[Stored data — start]

-- ==== Sys2Proof/Machine/DebugRun.lean ====
section
/-! DEFINITION. The test access chain (R595–R601), debug of cores (R602–R606), sample and trace records (R590–R592, R607,
R608), and register writes as commands (R14, R31). -/
namespace Sys2Proof.Machine

def updTap (f : Tap → Tap) (s : State) : State := updUnits (fun u => { u with tap := f u.tap }) s

/-! ### Instruction registers -/

/-- Instruction register of a controller; IDCODE after Test-Logic-Reset (R595, R597). -/
def irOf (s : State) (n : Nat) : Nat := tget 1 s.units.tap.ir n

/-- Load an instruction register and capture into the data register it selects. -/
def setIr (n ir dr : Nat) (s : State) : State :=
  if inChain s n then updTap (fun t => { t with ir := tset 1 t.ir n ir, dr := tset 0 t.dr n dr }) s else s

/-- TRST_N low: every controller in Test-Logic-Reset. -/
def runTrst (s : State) : State := updTap (fun t => { t with ir := [], dr := [] }) s

/-- IDCODE of a controller (R598): version by its die's stepping. -/
def idcode (s : State) (n : Nat) : Nat :=
  let st := if 16 ≤ n then s.cfg.step.get (halfOf (n - 16)) else dieStepOf s n
  let ver := (st / 16 + 6) % 16 * 4 % 16 + st % 16
  putBits [(28, ver % 16), (12, if 16 ≤ n then 0xA16A else 0xA16C), (1, 0x4E7), (0, 1)]

def runIdcode (n : Nat) (s : State) : State := setIr n 0x01 (idcode s n) s

/-- SAMPLE/PRELOAD of a hub: the levels of the lands are captured, which no rule gives, and `v` is preloaded (R597). -/
def runSamplePreload (h : Half) (v : Nat) (s : State) : State :=
  if inChain s (16 + h.n) then
    setIr (16 + h.n) 0x02 (freeVal s) (updTap (fun t => { t with bsr := t.bsr.set h v }) (drawn s))
  else s

/-- The lands obey EXTEST, CLAMP and HIGHZ only in BRINGUP with HM clear; else these act as BYPASS (R599). -/
def landsOpen (s : State) (h : Half) : Bool := s.pkg.mode == .bringup && !readyBit s h rbHm

/-- What drives the lands of a hub: 0 the hub's function, 1 the boundary register, 2 nothing (R599). -/
def landDrive (s : State) (h : Half) : Nat :=
  let ir := irOf s (16 + h.n)
  if ¬ landsOpen s h then 0 else if ir = 3 ∨ ir = 4 then 1 else if ir = 5 then 2 else 0

/-- EXTEST of a hub with the value its boundary register is updated with. -/
def runExtest (h : Half) (v : Nat) (s : State) : State :=
  let s1 := setIr (16 + h.n) 0x03 0 s
  if landsOpen s h ∧ inChain s (16 + h.n) then updTap (fun t => { t with bsr := t.bsr.set h v }) s1 else s1

def runClamp (h : Half) (s : State) : State := setIr (16 + h.n) 0x04 0 s
def runHighz (h : Half) (s : State) : State := setIr (16 + h.n) 0x05 0 s

/-- IJTAG: what the instruments read is open (R600). -/
def runIjtag (n : Nat) (s : State) : State := if inChain s n then setIr n 0x10 (freeVal s) (drawn s) else s

def runBypass (n : Nat) (s : State) : State := setIr n 0xFF 0 s

/-! ### The access port (R515–R518, R601) -/

/-- UNIT at an address, response and reach of an access port access. -/
structure ApTarget where
  unit : Option Nat
  resp : Nat
  /-- the secure world's view -/
  sec : Bool
deriving DecidableEq, Repr

/-- The checks of R516 for a physical address; an address error is DENIED. -/
def apTarget (s : State) (h : Half) (addr n : Nat) (write : Bool) : ApTarget :=
  match regionOf addr with
  | .dram =>
    let r := dbgResp s h none true (inImage s h addr n) write false false
    ⟨none, if r ≠ 0 then r else if dramRaw s h addr n ∧ addr % n = 0 then 0 else 1, false⟩
  | .regs g o =>
    let u := unitAt g o
    let sec := secureReg s g o
    let there := hubPresent s g && (match u with | some x => unitThere s x | none => true)
    let ready := match u with | some x => unitReady s x | none => readyBit s g rbHfab
    let r := if 0x7000000 ≤ o ∧ o < 0x8000000 then (if hubPresent s g then dbgBlockResp s g (o - 0x7000000) write else 4)
      else dbgResp s g u there sec write (holdReg o) ready
    ⟨u, if r ≠ 0 then r else if addr % n ≠ 0 ∨ (effMode s = .split ∧ g ≠ h) then 1 else 0, sec⟩
  | _ => ⟨none, 1, false⟩

/-- The access itself: data read and state. -/
def apAccess (h : Half) (addr n data : Nat) (write sec : Bool) (s : State) : Nat × State :=
  match regionOf addr with
  | .regs g o => if write then (0, kick s (regWriteN g sec o (toBytes n data) s)) else (ofBytes (regReadN s g sec o n), s)
  | _ => if write then (0, writeRun h addr (toBytes n data) s) else (ofBytes (readRun s h addr n).1, s)

/-- The result of an access is in the port. -/
def apDone (h : Half) (resp addr data : Nat) (s : State) : State :=
  updTap (fun t => { t with apDone := t.apDone.set h true, apResp := t.apResp.set h resp, apAddr := t.apAddr.set h addr,
                            apData := t.apData.set h data, apHeld := t.apHeld.set h none }) s

/-- A block that changes its power state makes the access wait (R518). -/
def apWaits (s : State) (u : Option Nat) : Bool :=
  match u with | some x => s.units.preq.any (fun r => r.unit == x) | none => false

/-- Perform an access of the port, or hold it while its target changes power state. -/
def apRun (h : Half) (op size addr data : Nat) (s : State) : State :=
  let n := if size % 4 = 3 then 8 else 4
  let t := apTarget s h addr n (op == 2)
  if t.resp ≠ 0 then apDone h t.resp addr 0 s
  else if apWaits s t.unit then
    updTap (fun x => { x with apDone := x.apDone.set h false, apResp := x.apResp.set h 7, apAddr := x.apAddr.set h addr,
                              apHeld := x.apHeld.set h (some (op, size, addr, data)) }) s
  else
    let r := apAccess h addr n data (op == 2) t.sec (dbgWake t.unit s)
    apDone h 0 addr r.1 r.2

/-- DBGAP: the instruction is selected and an Update-DR starts OP 1 read or 2 write; OP 0 and 3 poll. -/
def runDbgap (h : Half) (op size addr data : Nat) (s : State) : State :=
  if ¬ inChain s (16 + h.n) then s
  else
    let s1 := setIr (16 + h.n) 0x20 0 s
    if s.pkg.stopped ∨ ¬ (op % 4 = 1 ∨ op % 4 = 2) then s1
    else apRun h (op % 4) size (addr % 2 ^ 52) (data % 2 ^ 64) s1

/-- A held access goes on once its target's power state no longer changes. -/
def apTick (h : Half) (s : State) : State :=
  match s.units.tap.apHeld.get h with
  | some (op, size, addr, data) => apRun h op size addr data s
  | none => s

/-! ### Halt, resume, step, breakpoints (R603–R606) -/

def dbgRunReg (l : Nat) : Nat := 0x100000 + l * 256

/-- DBG_HALT: HALT written to DBG_RUN of an LCN through hub `h`, for the contexts of a mask. -/
def runDbgHalt (h : Half) (l mask : Nat) (s : State) : State := dbgBlockWrite h (dbgRunReg l) (2 ^ 29 + mask % 4 * 2 ^ 27) s
def runDbgResume (h : Half) (l mask : Nat) (s : State) : State := dbgBlockWrite h (dbgRunReg l) (2 ^ 30 + mask % 4 * 2 ^ 27) s
def runDbgStep (h : Half) (l mask : Nat) (s : State) : State :=
  dbgBlockWrite h (dbgRunReg l) (2 ^ 31 + 2 ^ 30 + mask % 4 * 2 ^ 27) s

/-- DBG_BP: the breakpoint is enabled for a context (R606). -/
def bpOn (s : State) (l ctx b : Nat) : Bool :=
  let x := (tget 0 (lcnOf s l).bp b).toNat
  let c := fld x 60 59
  decide (b < 4) && bitOf x 63 && (c == 0 || bitOf c ctx)

/-- BREAKPOINT_MATCH of breakpoint b: the context's next instruction lies at VA, or, for a watchpoint, accesses the 8-byte
word of VA (`acc`: the address and whether it is written). The context halts before it; its group retires first (R136, R606). -/
def runBreakpoint (l ctx b : Nat) (acc : Option (Nat × Bool)) (s : State) : State :=
  let x := (tget 0 (lcnOf s l).bp b).toNat
  let va := x % 2 ^ 57
  if ¬ dbgenN s ∨ ¬ ctxRuns s l ctx ∨ ¬ bpOn s l ctx b then s
  else match acc with
    | none => if fld x 62 61 = 0 ∧ (ctxOf s l ctx).pc.toNat % 2 ^ 57 = va then updCtx l ctx (haltCtx 3) (retireGroup l ctx s) else s
    | some (a, wr) =>
      if a % 2 ^ 57 / 8 = va / 8 ∧ (if wr then bitOf x 62 else bitOf x 61) then updCtx l ctx (haltCtx 4) (retireGroup l ctx s) else s

/-! ### Sample and trace records -/

/-- A record written by WRF into DRAM of the LCN's half; an address error loses it. -/
def recordOut (h : Half) (pa : Nat) (d : List Byte) (s : State) : State :=
  match dmaWrite s h pa d with | some (s1, _) => s1 | none => s

/-- SOURCE of a sample (R593). -/
def sourceCode (s : State) (l : Nat) (r : SampleOp) : Nat :=
  match r.source, regionOf (r.dpa % 2 ^ 52) with
  | .none, _ => 0
  | .l1 _, .dram => 1
  | .l2, .dram => 2
  | .l3 d, .dram =>
    if (coreOf s l).map (fun c => c / 128) = some d then 3 else if dieHalf d = lcnHalf s l then 4 else 5
  | .stockpot, .dram => 6
  | .dram, .dram => 7
  | _, _ => 8

/-- TLB of a sample (R592). -/
def tlbCode : TlbSrc → Nat
  | .l1 => 0
  | .l2 => 1
  | .locked => 2
  | .walkCached => 3
  | .walk => 4
  | .none => 15

/-- The home of the operand is in the other half. -/
def sampleRemote (s : State) (l : Nat) (r : SampleOp) : Bool :=
  decide (regionOf (r.dpa % 2 ^ 52) = .dram) && homeFor s (lcnHalf s l) (r.dpa % 2 ^ 52 / 64) != lcnHalf s l

/-- FLAGS of a sample (R592). -/
def sampleFlags (s : State) (l : Nat) (r : SampleOp) : Nat :=
  let some' := decide (r.source ≠ .none)
  putBits [(5, b2n (some' && sampleRemote s l r)), (4, b2n (decide (r.source = .l1 true))), (3, b2n r.uncached), (2, b2n r.atomic),
    (1, b2n r.store), (0, b2n r.exc)]

/-- A sample record (R592); an instruction without a data access has DVA and DPA 0. -/
def sampleBytes (s : State) (l : Nat) (r : SampleOp) : List Byte :=
  let k := (lcnOf s l).samp
  let dva := if r.source = .none then 0 else r.dva
  let dpa := if r.source = .none then 0 else r.dpa
  pack [(8, r.pc), (8, dva), (8, dpa % 2 ^ 52), (8, (s.st64.get (lcnHalf s l)).toNat), (2, sat r.fetch 65535), (2, sat r.issue 65535),
    (2, sat r.mem 65535), (2, sat r.retire 65535), (2, sat r.total 65535), (1, sourceCode s l r), (1, tlbCode r.tlb), (2, r.parcel),
    (1, putBits [(0, r.ctx % 2), (1, b2n r.a5), (2, r.pl % 4)]), (1, sampleFlags s l r), (2, l), (2, k.missed), (4, 0), (8, k.seq + 1)]

/-- SAMPLE_RECORD: a tagged instruction retired or faulted, with its record, or with none was discarded (R590–R592). -/
def runSampleRecord (l : Nat) (r : Option SampleOp) (s : State) : State :=
  let k := (lcnOf s l).samp
  if k.n = 0 ∨ ¬ lcnRuns s l then s
  else match r with
    | none => updLcn l (fun x => { x with samp := { x.samp with missed := sat (x.samp.missed + 1) 65535 } }) s
    | some r =>
      let s1 := recordOut (lcnHalf s l) (k.base + k.off) (sampleBytes s l r) s
      updLcn l (fun x => { x with samp := { x.samp with
        off := if k.size < k.off + 128 then 0 else k.off + 64, seq := x.samp.seq + 1, missed := 0 } }) s1

/-- One 16-byte record into the group buffer; a full group goes out by WRF, and the end of the buffer wraps or stops. -/
def tracePut (l : Nat) (d : List Byte) (s : State) : State :=
  let k := lcnOf s l
  if ¬ k.trcEn then s
  else
    let g := k.trcBuf ++ d
    let next := k.trcPtr + 16
    let s1 := if next % 64 = 0 then recordOut (lcnHalf s l) (k.trcBase.toNat + next - g.length) g s else s
    let last := decide (trcSize k.trcPages ≤ next)
    updLcn l (fun x => { x with
      trcBuf := if next % 64 = 0 then [] else g, trcPtr := if last then 0 else next
      trcEn := if last ∧ ¬ x.trcWrap then false else x.trcEn, trcFull := if last ∧ ¬ x.trcWrap then true else x.trcFull }) s1

def modeByte (c : Ctx) (ctx : Nat) : Nat := putBits [(0, ctx), (1, b2n c.psw.a5), (2, c.psw.pl.n)]

def traceBytes (target delta count typ mode : Nat) : List Byte :=
  pack [(8, target % 2 ^ 57), (4, sat delta (2 ^ 32 - 1)), (2, sat count 65535), (1, typ), (1, mode)]

/-- TRACE_RECORD: an event of a traced context. A record that finds the group buffer busy is dropped, and a LOST record
precedes the next one (R608). -/
def runTraceRecord (l ctx : Nat) (r : TraceOp) (s : State) : State :=
  let k := lcnOf s l
  let m := modeByte (ctxOf s l ctx) ctx
  if ¬ k.trcEn ∨ ¬ bitOf k.trcCtx ctx ∨ ¬ lcnRuns s l ∨ ¬ (1 ≤ r.typ ∧ r.typ ≤ 5) then s
  else if r.busy then updLcn l (fun x => { x with trcLost := x.trcLost + 1 }) s
  else
    let s1 := if k.trcLost = 0 then s else tracePut l (traceBytes 0 r.delta k.trcLost 6 m) s
    let s2 := tracePut l (traceBytes r.target r.delta k.trcCount r.typ m) s1
    updLcn l (fun x => { x with trcLost := 0, trcCount := 0 }) s2

/-! ### A register write as a command (R14, R31) -/

/-- REGISTER_WRITE of 4 or 8 aligned bytes at an offset of a hub's register region, by software of that half. Any other
size or alignment gets an address error and does nothing. -/
def runRegisterWrite (h : Half) (off n v : Nat) (s : State) : State :=
  if ¬ halfOn s h ∨ ¬ (n = 4 ∨ n = 8) ∨ off % n ≠ 0 then s else kick s (regWriteN h false off (toBytes n v) s)

end Sys2Proof.Machine
end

[Stored data — finish]

> **Task requirements**:
Set down exactly the lines of the data above, beginning with the line that has "let some' := decide (r.source ≠ .none)" and ending with the line that has "and DPA 0. -/", and no others.

> **Answer for the task**:
  let some' := decide (r.source ≠ .none)
  putBits [(5, b2n (some' && sampleRemote s l r)), (4, b2n (decide (r.source = .l1 true))), (3, b2n r.uncached), (2, b2n r.atomic),
    (1, b2n r.store), (0, b2n r.exc)]

/-- A sample record (R592); an instruction without a data access has DVA and DPA 0. -/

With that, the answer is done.